Reilly believes there is an education chasm today that is affecting all the sciences, not just his.
“We have to stay on the frontiers, not only in space, but in the oceans, in Antarctica, in information technology and, most critically, in the investments that drive the advances in our knowledge,” he said. “We also have to keep it relevant – it has to be understandable and not cloaked in the ‘high priest’ language that so often turns our kids off to science and math.
“Space is a lot like geosciences,” he continued, “in that it is a ‘relational’ subject. It contains a little physics, biology, chemistry and certainly a lot of math.”
Reilly says his colleagues at the luncheon, and others like him, have a special advantage in teaching the disciplines.
“Fortunately, when those of us who have been to space talk about the experience, we ‘sneak’ the science and math into the message,” he said. “I can only hope that we as astronauts can be the unintentional mentors that spark an interest in our successors.”
The competing interests of politics and science education – and the land-mine of how much or how little religion will be included in science curriculum – is something Reilly is aware will take some negotiating in the classroom.
“As a practicing Christian, I have no issues with my religious beliefs coexisting with my life as a scientist,” he said. “To say, all we need to know about the universe is contained in the Bible, the Torah or the Koran just isn’t feasible – and it is my personal opinion that God gave us reason so that we could progress in our knowledge.
“Nothing in science is taken on ‘faith,’” he said. “Creationism, as I understand it, requires that we take a great deal on faith.
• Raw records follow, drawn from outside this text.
-- ==== Sys2Proof/Tests/Slice0.lean ====
section
/-!
SUPPORT. Small tests of one step each, their expected results taken from spec/95_test_vectors.md (the vector is named), and
for every statement with hypotheses a state and operands that meet them.
-/
namespace Sys2Proof.Tests
open Sys2Proof Sys2Proof.Machine Sys2Proof.Laws

/-! ## Helpers -/

/-- What an outcome's next state looks like, none where the run stops. -/
def after {α : Type} (r : Host.Outcome State Fault Refusal) (look : State → α) : Option α :=
  match r with
  | .next s => some (look s)
  | .fault _ => none
  | .refused _ => none

/-- The fault a run stops with, if it does. -/
def faultOf (r : Host.Outcome State Fault Refusal) : Option Fault :=
  match r with
  | .next _ => none
  | .fault f => some f
  | .refused _ => none

/-- The refusal a run stops with, if it does. -/
def refusalOf (r : Host.Outcome State Fault Refusal) : Option Refusal :=
  match r with
  | .next _ => none
  | .fault _ => none
  | .refused f => some f

/-- What an operation inside a command leaves, none where it does not come to its end. -/
def done {α β : Type} (r : Res α) (look : State → β) : Option β :=
  match r with
  | .ok _ s => some (look s)
  | .cut _ _ => none
  | .fault _ => none
  | .refused _ => none

/-- The next state of an outcome, the reset state where there is none. -/
def nextOf (r : Host.Outcome State Fault Refusal) : State := (after r id).getD State.reset

theorem eq_nextOf {r : Host.Outcome State Fault Refusal} (h : (after r fun _ => ()).isSome = true) : r = .next (nextOf r) := by
  cases r with
  | next s => rfl
  | fault f => cases h
  | refused f => cases h

/-- Bytes at consecutive addresses from each of some bases. -/
def hold (l : List (Nat × List Byte)) : Memory := l.foldl (fun m x => Memory.putMany m x.1 x.2) []

/-- One byte at each of some addresses. -/
def fill (v : Byte) : List Addr → Memory
  | [] => []
  | a :: as => (fill v as).put a.toNat v

theorem fill_holds (v : Byte) (as : List Addr) (a : Addr) (h : a ∈ as) : (fill v as).byteAt a.toNat ≠ none := by
  induction as with
  | nil => cases h
  | cons b as ih =>
    rw [fill, byteAt_put]
    split
    · simp
    · rename_i hb
      obtain rfl | h := List.mem_cons.1 h
      · exact absurd rfl hb
      · exact ih h

/-- After a successful INIT, nothing known of the EC. -/
def enabled : State := { State.reset with en := true, hnd := true }

/-- `n` bus events of ECSEQ complete. -/
def fine (n : Nat) : List Slot := List.replicate n ⟨[], .complete⟩

/-- An environment with some answers and slots. -/
def world (loads : List LoadAnswer) (inits : List InitAnswer) (slots : List Slot) : Env :=
  ⟨loads, inits, slots, [], 0, 0, 0⟩

/-- An environment in which other agents make some moves while ECSEQ rests. -/
def resting (moves : List AgentMove) : Env := ⟨[], [], [], [moves], 0, 0, 0⟩

/-- After a successful INIT with gateway faults possible, the fault scripted for the port operation after `n` complete ones. -/
def faulty (n : Nat) : State :=
  { enabled with cfgp := { cfgpRef with gwFaults := true }, env := world [] [] (fine n ++ [⟨[], .fault⟩]) }
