-- ==== Sys2Proof/Word.lean ====
section
/-! DEFINITION. The word types of the core: bytes, 32-bit words and the words of type `F`. -/

namespace Sys2Proof

/-- A byte of a frame (00_scope.md R11). -/
abbrev Byte := BitVec 8

/-- A 32-bit word of the host port (30_encoding.md R85). -/
abbrev Word := BitVec 32

/-- A value of type `F`: the 32 bits in which the host port and every register hold it (30_encoding.md R85, 43_registry.md R162).
What number they stand for is the matter of `Num` (00_scope.md R13). -/
abbrev F := BitVec 32

/-- Positive zero, the `0.0` of the spec (R13): the word of zeros under every `Num` (assumption log 2). -/
def fZero : F := 0x00000000#32

end Sys2Proof
end

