-- ==== Sys2Proof/Certificates/Slice0/Obligations.lean ====
section
/-! DEFINITION. The statements for the provers. Each is about the machine; the spec's pseudocode is restated here as relations over
the floating-point primitives, so that a statement holds for every value of the free NaNs. -/

namespace Sys2Proof.Spec

open Sys2Proof.Machine

/-! ### The numberings of the spec, row by row -/

/-- The loops by number (R12, R85). -/
def loopRows : List (BitVec 2 × Loop) := [(0, .pos), (1, .vel), (2, .cur)]

/-- The operating modes by number (R31). -/
def modeRows : List (Nat × OpMode) :=
  [(0, .currentMode), (1, .currentFFMode), (2, .velocityMode), (3, .velocityFFMode), (4, .positionMode), (5, .positionFFMode)]

/-- The parameter kinds of `act.get` by number (R95). -/
def getRows : List (Nat × FrameKind) :=
  [(0, .getCurrent), (1, .getSpeed), (2, .getPosition), (3, .getMode), (4, .getPower), (5, .getCurOutUpper),
   (6, .getCurOutLower), (7, .getSpdOutUpper), (8, .getSpdOutLower), (9, .getPosOutUpper), (10, .getPosOutLower),
   (11, .getMotorTemp), (12, .getInverterTemp), (13, .getProfileSpeed), (14, .getProfileAccel), (15, .getProfileDecel),
   (16, .getTravelUpper), (17, .getTravelLower), (18, .getExceptions), (19, .getShutdownState)]

/-- The limit kinds of `act.set_limit` by number (R95). -/
def limitRows : List (Nat × FrameKind) :=
  [(0, .setCurOutUpper), (1, .setCurOutLower), (2, .setSpdOutUpper), (3, .setSpdOutLower), (4, .setPosOutUpper),
   (5, .setPosOutLower)]

/-- The result codes (R230). -/
def resultRows : List (Result × Byte) :=
  [(.success, 0x00), (.deviceNotFound, 0x01), (.outOfRange, 0x02), (.busBusy, 0x03), (.transmitFailure, 0x04),
   (.ackTimeout, 0x05), (.ackFailure, 0x06), (.modeMismatch, 0x07), (.illegalCommand, 0x08)]

/-- The kinds of the STATUS class (R92, R179). -/
def statusKinds : List FrameKind :=
  [.handshake, .setMode, .setPower, .setCurrent, .setSpeed, .setPosition, .setCurOutUpper, .setCurOutLower, .setSpdOutUpper,
   .setSpdOutLower, .setPosOutUpper, .setPosOutLower]

/-- The kinds of the Q24 class (R92, R181). -/
def q24Kinds : List FrameKind :=
  [.getCurrent, .getSpeed, .getPosition, .getCurOutUpper, .getCurOutLower, .getSpdOutUpper, .getSpdOutLower, .getPosOutUpper,
   .getPosOutLower, .getProfileSpeed, .getProfileAccel, .getProfileDecel, .getTravelUpper, .getTravelLower]

/-! ### What a step or a command leaves -/

/-- It is the executor's turn, and `rest` is still to come at the ports: nothing happens there now, or nothing will any more. -/
def ExecutorMoves (s : State) (rest : List Input) : Prop := s.inputs = .tick :: rest ∨ (s.inputs = [] ∧ rest = [])

/-- The response port shows a result, as its number of R230, and a value. -/
def Shows (t : State) (r : Result) (v : Word) : Prop :=
  t.rsp = some ⟨r, v⟩ ∧ ∃ code, (r, code) ∈ resultRows ∧ t.hostResponse = some (code, v)

/-- The command ended with a result code and a value, shown at the response port and entered in the history. -/
def Ends (s t : State) (r : Result) (v : Word) : Prop :=
  t.seq = .ready ∧ Shows t r v ∧ t.history = .result ⟨r, v⟩ :: s.history

/-- A step of the executor, or an arrival, left the parameters and the bus answers as they are; `rest` is still to come. -/
def SamePorts (s t : State) (rest : List Input) : Prop :=
  t.cfg = s.cfg ∧ t.inputs = rest ∧ t.busFree = s.busFree ∧ t.busTx = s.busTx

/-- The parameters, the inputs still to come, the bus answers and the step counter are as before. -/
def SameOutside (s t : State) : Prop :=
  t.cfg = s.cfg ∧ t.inputs = s.inputs ∧ t.busFree = s.busFree ∧ t.busTx = s.busTx ∧ t.draws = s.draws

/-- Every register of the core but `seq` is as before. -/
def SameRegisters (s t : State) : Prop := t.cascades = s.cascades ∧ t.devs = s.devs

/-- Loop `l` of cascade `c` became `p`; every other loop, every operating mode and every record is as before. -/
def OnlyLoop (s t : State) (c : Nat) (l : Loop) (p : PidState) : Prop :=
  t.loop c l = p ∧ (∀ c' l', c' ≠ c ∨ l' ≠ l → t.loop c' l' = s.loop c' l') ∧
  (∀ c', (t.cascade c').opmode = (s.cascade c').opmode) ∧ t.devs = s.devs

/-- Cascade `c` became `m`; every other cascade and every record is as before. -/
def OnlyCascade (s t : State) (c : Nat) (m : Cascade) : Prop :=
  t.cascade c = m ∧ (∀ c', c' ≠ c → t.cascade c' = s.cascade c') ∧ t.devs = s.devs

/-- Record `k` became `r`; every other record and every cascade is as before. -/
def OnlyRecord (s t : State) (k : Nat) (r : ActuatorRecord) : Prop :=
  t.dev k = r ∧ (∀ j, j ≠ k → t.dev j = s.dev j) ∧ t.cascades = s.cascades

/-- A `pid.*` command ended in Success with value 0 and changed loop `l` of cascade `c` to `p` and nothing else. -/
def WritesLoop (o : Out) (s : State) (c : Nat) (l : Loop) (p : PidState) : Prop :=
  ∃ t, o = .next t ∧ OnlyLoop s t c l p ∧ Ends s t .success 0 ∧ SameOutside s t

/-- A command ended with a result and a value and changed no register. -/
def EndsUnchanged (o : Out) (s : State) (r : Result) (v : Word) : Prop :=
  ∃ t, o = .next t ∧ SameRegisters s t ∧ Ends s t r v ∧ SameOutside s t
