-- ==== Sys2Proof/Tests/Slice0.lean ====
section
/-! SUPPORT. Tests of the model against words, tables and vectors of the spec (30_encoding.md, 95_test_vectors.md), and for each
obligation with hypotheses a witness that they can be met. -/

namespace Sys2Proof.Tests

-- One test after the other: kernel evaluations that wait for one another would each hold a thread's stack.
set_option Elab.async false

open Sys2Proof Sys2Proof.Machine Sys2Proof.Spec

/-! ### WellFormed: each check refuses an ill-formed term -/

theorem test_wf_loop : (Instr.pidStep 0 3).wf = false ∧ (Instr.pidStep 0 2).wf = true := by decide
theorem test_wf_loop_all : [Instr.pidConfigure 0 3 0 0 0 0, .pidSetSetpoint 0 3 0, .pidSetFeedback 0 3 0, .pidSetFeedforward 0 3 0,
    .pidSetGains 0 3 0 0 0, .pidSetLimits 0 3 0 0, .pidOutput 0 3, .pidClear 0 3].all (fun i => !i.wf) = true := by decide
theorem test_wf_pid_mode : (Instr.pidConfigure 0 0 2 0 0 0).wf = false ∧ (Instr.pidConfigure 0 0 1 0 0 0).wf = true := by decide
theorem test_wf_opmode : (Instr.casSetMode 0 6).wf = false ∧ (Instr.casSetMode 0 5).wf = true := by decide
theorem test_wf_field : (Instr.regRead 1 32).wf = false ∧ (Instr.regRead 1 31).wf = true := by decide
theorem test_wf_get_kind : (Instr.actGet 1 20).wf = false ∧ (Instr.actGet 1 19).wf = true := by decide
theorem test_wf_limit_kind : (Instr.actSetLimit 1 6 0).wf = false ∧ (Instr.actSetLimit 1 5 0).wf = true := by decide
theorem test_wf_send_dlc : (Instr.actSend 1 0 0 0).wf = false ∧ (Instr.actSend 1 9 0 0).wf = false ∧
    (Instr.actSend 1 8 0 0).wf = true := by decide
theorem test_wf_frame_dlc : (Instr.getSpeed ⟨9, 0, 0, 0, 0, 0, 0, 0⟩).wf = false ∧
    (Instr.getSpeed ⟨8, 0, 0, 0, 0, 0, 0, 0⟩).wf = true := by decide

/-! ### Decoding: every constructor from a word written out by R85, R86, R90 to R92 -/

/-- A command word from `W0 A B C` as the spec writes them. -/
def words (w0 a b c : Word) : BitVec 128 := c ++ b ++ a ++ w0

/-- Every word decodes to the instruction beside it. -/
def reads (rows : List (BitVec 128 × Instr)) : Bool := rows.all (fun r => (decodeHost r.1).toOption = some r.2)

/-- `W0` is `imm8`, 6 reserved bits and `loop`, `dev`, `op` from the top byte down (R85). -/
theorem test_decode_pid : reads
    [(words 0x01010101 0x3F800000 0x3F000000 0x3E800000, .pidConfigure 1 1 1 0x3F800000 0x3F000000 0x3E800000),
     (words 0x00020002 0x41200000 0 0, .pidSetSetpoint 0 2 0x41200000),
     (words 0x00000103 0xC0000000 0 0, .pidSetFeedback 1 0 0xC0000000),
     (words 0x00010004 0x3F000000 0 0, .pidSetFeedforward 0 1 0x3F000000),
     (words 0x00020105 0x3F000000 0x3E800000 0x40000000, .pidSetGains 1 2 0x3F000000 0x3E800000 0x40000000),
     (words 0x00010006 0x40A00000 0xC0A00000 0, .pidSetLimits 0 1 0x40A00000 0xC0A00000),
     (words 0xFF000007 0 0 0, .pidStep 0 0), (words 0x00010107 0 0 0, .pidStep 1 1),
     (words 0x00020008 0 0 0, .pidOutput 0 2), (words 0x00000109 0 0 0, .pidClear 1 0)] = true := by decide

theorem test_decode_cas : reads
    [(words 0x05000110 0 0 0, .casSetMode 1 5), (words 0x00030011 0 0 0, .casCalculate 0),
     (words 0x00000112 0x3F000000 0 0, .casSetCurrent 1 0x3F000000),
     (words 0x00000013 0x40000000 0 0, .casSetVelocity 0 0x40000000),
     (words 0x00000014 0x41200000 0 0, .casSetPosition 0 0x41200000),
     (words 0x00000015 0x3F000000 0x3E000000 0, .casSetCurrentFf 0 0x3F000000 0x3E000000),
     (words 0x00000116 0x40000000 0x3E800000 0, .casSetVelocityFf 1 0x40000000 0x3E800000),
     (words 0x00000017 0x41200000 0x3F800000 0, .casSetPositionFf 0 0x41200000 0x3F800000)] = true := by decide

theorem test_decode_codec_registry : reads
    [(words 0x0000FF20 0x3F800000 0 0, .q24Encode 0x3F800000), (words 0x00000021 0xFF000000 0 0, .q24Decode 0xFF000000),
     (words 0x00000022 0x41CC0000 0 0, .t8Encode 0x41CC0000), (words 0x00000023 0xABCD1980 0 0, .t8Decode 0x1980),
     (words 0x00000230 0 0 0, .regFind 2), (words 0x1F000131 0 0 0, .regRead 1 31)] = true := by decide

theorem test_decode_calls : reads
    [(words 0x00000140 0 0 0, .actHandshake 1), (words 0x13000241 0 0 0, .actGet 2 19),
     (words 0x00000142 0x3F000000 0 0, .actSetCurrent 1 0x3F000000),
     (words 0x00000143 0xBF800000 0 0, .actSetSpeed 1 0xBF800000),
     (words 0x00000144 0xC2FE0000 0 0, .actSetPosition 1 0xC2FE0000),
     (words 0x03000145 0 0 0, .actSetMode 1 3), (words 0x7E000146 0 0 0, .actSetPower 1 0x7E),
     (words 0x05000147 0x3F400000 0 0, .actSetLimit 1 5 0x3F400000),
     (words 0x01000248 0x07000000 0 0, .actSend 2 1 0x07000000 0),
     (words 0x08000148 0x7F010203 0x04050607 0, .actSend 1 8 0x7F010203 0x04050607),
     (words 0x00000150 0 0 0, .driveCycle 1)] = true := by decide

/-- The words of vector ILL that no instruction has. -/
theorem test_decode_illegal : [0x00000000, 0x0000000A, 0x00000018, 0x00000024, 0x00000032, 0x00000049, 0x00000051, 0x000000FF,
    0x00040007, 0x00800007, 0x00030007, 0x02000001, 0x06000010, 0x20000131, 0x14000141, 0x06000147, 0x00000148,
    0x09000148].all (fun w => (decodeHost (words (BitVec.ofNat 32 w) 0 0 0)).toOption = none) = true := by decide

/-- The answer `op 11 12 13 14 15 16 17` of length `dlc` decodes to the instruction beside it. -/
def answers (dlc : BitVec 4) (rows : List (Byte × (Answer → Instr))) : Bool :=
  rows.all (fun r => (decodeFrame .default dlc ⟨r.1, 0x11, 0x12, 0x13, 0x14, 0x15, 0x16, 0x17⟩).toOption =
    some (r.2 ⟨dlc, 0x11, 0x12, 0x13, 0x14, 0x15, 0x16, 0x17⟩))

theorem test_decode_status_frames : answers 2
    [(0x00, .handshake), (0x04, .setCurrent), (0x05, .setSpeed), (0x06, .setPosition), (0x08, .setMode), (0x0A, .setPower),
     (0x18, .setCurOutUpper), (0x19, .setCurOutLower), (0x1A, .setSpdOutUpper), (0x1B, .setSpdOutLower),
     (0x1C, .setPosOutUpper), (0x1D, .setPosOutLower)] = true := by decide

theorem test_decode_q24_frames : answers 5
    [(0x01, .getCurrent), (0x02, .getSpeed), (0x03, .getPosition), (0x10, .getCurOutUpper), (0x11, .getCurOutLower),
     (0x12, .getSpdOutUpper), (0x13, .getSpdOutLower), (0x14, .getPosOutUpper), (0x15, .getPosOutLower),
     (0x22, .getProfileSpeed), (0x23, .getProfileAccel), (0x24, .getProfileDecel), (0x25, .getTravelUpper),
     (0x26, .getTravelLower)] = true := by decide

theorem test_decode_t8_byte_frames : answers 3
    [(0x20, .getMotorTemp), (0x21, .getInverterTemp), (0x07, .getMode), (0x09, .getPower), (0x27, .getExceptions),
     (0x28, .getShutdownState)] = true := by decide

theorem test_decode_unknown_opcode : (decodeFrame .default 2 ⟨0x7F, 1, 0, 0, 0, 0, 0, 0⟩).toOption = none := by decide

/-- The table's rows as numbers: a host row by its `W0`, a frame row by `d[0]`. -/
theorem test_table_words : decodeTableWord 128 0x00000007 = some (.pidStep 0 0) ∧
    decodeTableWord 128 0x01000148 = some (.actSend 1 1 0 0) ∧
    decodeTableWord 8 0x03 = some (.getPosition ⟨5, 0, 0, 0, 0, 0, 0, 0⟩) ∧ decodeTableWord 8 0x7F = none := by decide

/-! ### One step on a small state -/

/-- The reset state with a bus that is free and takes every frame offered in a test. -/
def core : State := { State.reset with busFree := [true], busTx := [true] }

/-- The next state of one step passes a check. -/
def after (s : State) (check : State → Bool) : Bool :=
  match step s with
  | .next t => check t
  | _ => false

/-- The state with a command word at the host port. -/
def host (s : State) (w0 : Word) (a b c : Word := 0) : State := { s with inputs := [.command (words w0 a b c)] }

/-- The response of a step on a command word. -/
def answer (s : State) (w0 : Word) (a b c : Word := 0) : Option Response :=
  match step (host s w0 a b c) with
  | .next t => t.rsp
  | _ => none
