/-- Whether a shadow of a ream is held by an open tile of a context: not that of a run that was discarded in the present cc (Table 3-5,
R306). -/
def Channel.heldOpen (h : Channel) (x : Ctx) (p : Nat) : Bool :=
  match (h.ream p).sh with
  | some q => x.runs.any fun r => r.ser == q.run
  | none => false

/-- RCLR (R304, R80): a shadow that an open tile holds makes it an illegal operand. A shadow is held from the tree cycle of the first term
or record of its tile on (log 47). -/
def State.actRclr (s : State) (c : Nat) (t : Site) (w : IWord) : State :=
  let r := ReamW.ofWord w
  let x := s.ctx c
  let h := s.ch x.chan
  match x.block r.rn (r.rcnt + 1), RKind.ofCode r.kind with
  | some ps, some k =>
    if ps.any (h.heldOpen x) then s.siteFault c t w 112
    else s.setCh x.chan (ps.foldl (fun h p => h.setReam p ⟨RPart.clear k, none⟩) h)
  | _, _ => s.siteFault c t w 112

/-- REXP (R304, R101): records of the committed parts, 23 to a beat, from cc a + 4. -/
def State.actRexp (s : State) (c : Nat) (t : Site) (w : IWord) : State :=
  let r := ReamW.ofWord w
  let x := s.ctx c
  let h := s.ch x.chan
  match x.block r.rn (r.rcnt + 1) with
  | none => s.siteFault c t w 112
  | some ps =>
    let parts := ps.map fun p => (h.ream p).com
    if parts.any fun p => p.kind == .unset then s.siteFault c t w 112
    else
      let gs := chunks 23 parts.length parts
      s.present c t.run (dated (gs.map fun g => recordBeat (blankBeat c x.ten 0 t.run) g) (h.freeReel (h.cyc + 4) gs.length))

/-- Kinds that RCLOSE accepts (Table 10-14a). -/
def closeAccepts (stats : Bool) (sel : Nat) (k : RKind) : Bool :=
  if stats then k == .sum
  else match sel with
    | 0 => k != .unset
    | 1 => k == .exp
    | 2 => k == .exp
    | _ => k == .max || k == .min

/-- Entries of one ream with STATS 0, each with its flags (R304). -/
def closeOne (sel : Nat) (f : Fmt) (a : RPart) : List (Nat × Flags) :=
  match sel with
  | 0 =>
    match a.kind with
    | .sum => [a.closeSum f]
    | .exp => [a.closeExpTotal f]
    | _ => [convertCode (decode a.recVal .fp32) f false]
  | 1 => [a.closeSum .fp32, (encode (Val.ofInt a.offset) .fp32, flNone)]
  | 2 => let r := smaxClose a RPart.unset; [(r.1.l, r.2)]
  | _ => [(a.recPos, flNone)]

/-- Entries of a pair with STATS 1: mean and variance. An invalid of either belongs to the mean's entry (R304). -/
def closePair (ddof : Nat) (f : Fmt) (a b : RPart) : List (Nat × Flags) :=
  let (m, v, fl) := closeStats a b ddof
  let (mc, f1) := convertCode (decode m .fp32) f false
  let (vc, f2) := convertCode (decode v .fp32) f false
  [(mc, fl ||| f1 ||| f2), (vc, flNone)]

/-- rclose of R304. -/
def rcloseEntries (r : ReamW) (as : List RPart) : List (Nat × Flags) :=
  let f := elemFmt r.ofmt
  if r.stats then
    (chunks 2 as.length as).flatMap fun p => closePair r.ddof f (p.getD 0 RPart.unset) (p.getD 1 RPart.unset)
  else as.flatMap fun a => closeOne r.sel f a

/-- The persistent slot that RCLOSE may write (R304). -/
def Ctx.closeSlot (x : Ctx) (slot fmt n : Nat) : Bool :=
  x.slots.any fun sl => sl.decl.slot == slot && sl.decl.role == 2 && sl.decl.rows == 1 && sl.decl.fmt == fmt && decide (n ≤ sl.decl.cols)

/-- The one copy of a slot takes a row and is FULL. -/
def Ctx.fillRow (x : Ctx) (slot ser : Nat) (vals : List Nat) : Ctx :=
  let data := Tbl.puts (0, 0) [] (((List.range vals.length).zip vals).map fun iv => (iv.1, (iv.2, 0)))
  { x with slots := x.slots.map fun sl =>
      if sl.decl.slot == slot then { sl with copies := sl.copies.map fun _ => ⟨.full, 0, ser, data, ser⟩ } else sl }

/-- The one copy of a slot is being written by a run. -/
def Ctx.writeRow (x : Ctx) (slot ser : Nat) : Ctx :=
  { x with slots := x.slots.map fun sl =>
      if sl.decl.slot == slot then { sl with copies := sl.copies.map fun k => { k with st := .filling, writer := ser } } else sl }

/-- The cc from which the latency of an RCLOSE counts (03, Closing a row): the one in which it acts, or for one that waited for the commit
of a shadow the cycle w of that commit, which completes now (log 47). -/
def State.closeBase (s : State) (c : Nat) (t : Site) (ps : List Nat) : Nat :=
  let x := s.ctx c
  let h := s.ch x.chan
  let waited : Bool := match t.run with
    | none => false
    | some ser => match x.run ser with
      | some r => if r.phase == .committed then decide (r.commitAt + 3 < h.cyc) else decide (r.arrived + 1 < h.cyc)
      | none => false
  if waited && ps.any fun p => Tbl.look 0 h.freed p == h.cyc then h.cyc - 2 else h.cyc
So, to say ‘creationism’ is a credible scientific model just doesn’t make sense.”
But Reilly also believes the divide may, in fact, not be that great.
“Now, all that being said, I tend to follow the spirit of the statement made by John Paul II, when he said that God is truth and pure science is the search for truth and, as such, they are not in conflict,” Reilly said. “My personal position is that the more we understand the world around us, the greater and stronger is my faith.”
NASA is in a unique position to strengthen that knowledge and differentiate fact from faith – and Reilly wishes taxpayers knew what a bargain it was.
“At something less than $20 billion to fund aeronautics research, computational research, robotic missions, human missions, earth observation missions and developing new engineering methods, NASA is one of the best bargains we have going in the national budget,” he said. “In terms of the total cost of the budget at $3.55 trillion, this is less than 1 percent of the federal outlays.”
That comes out to about $90 per share for Americans, or, as Reilly puts it, “a nice meal out or what we spend on New Year’s Eve celebrations.”
When measured against the future of knowledge and discovery, he concludes, “It seems like a pretty small investment with a lot of benefit to me … but then I readily admit to a bias.”
It’s a bias shared by at least 504 others.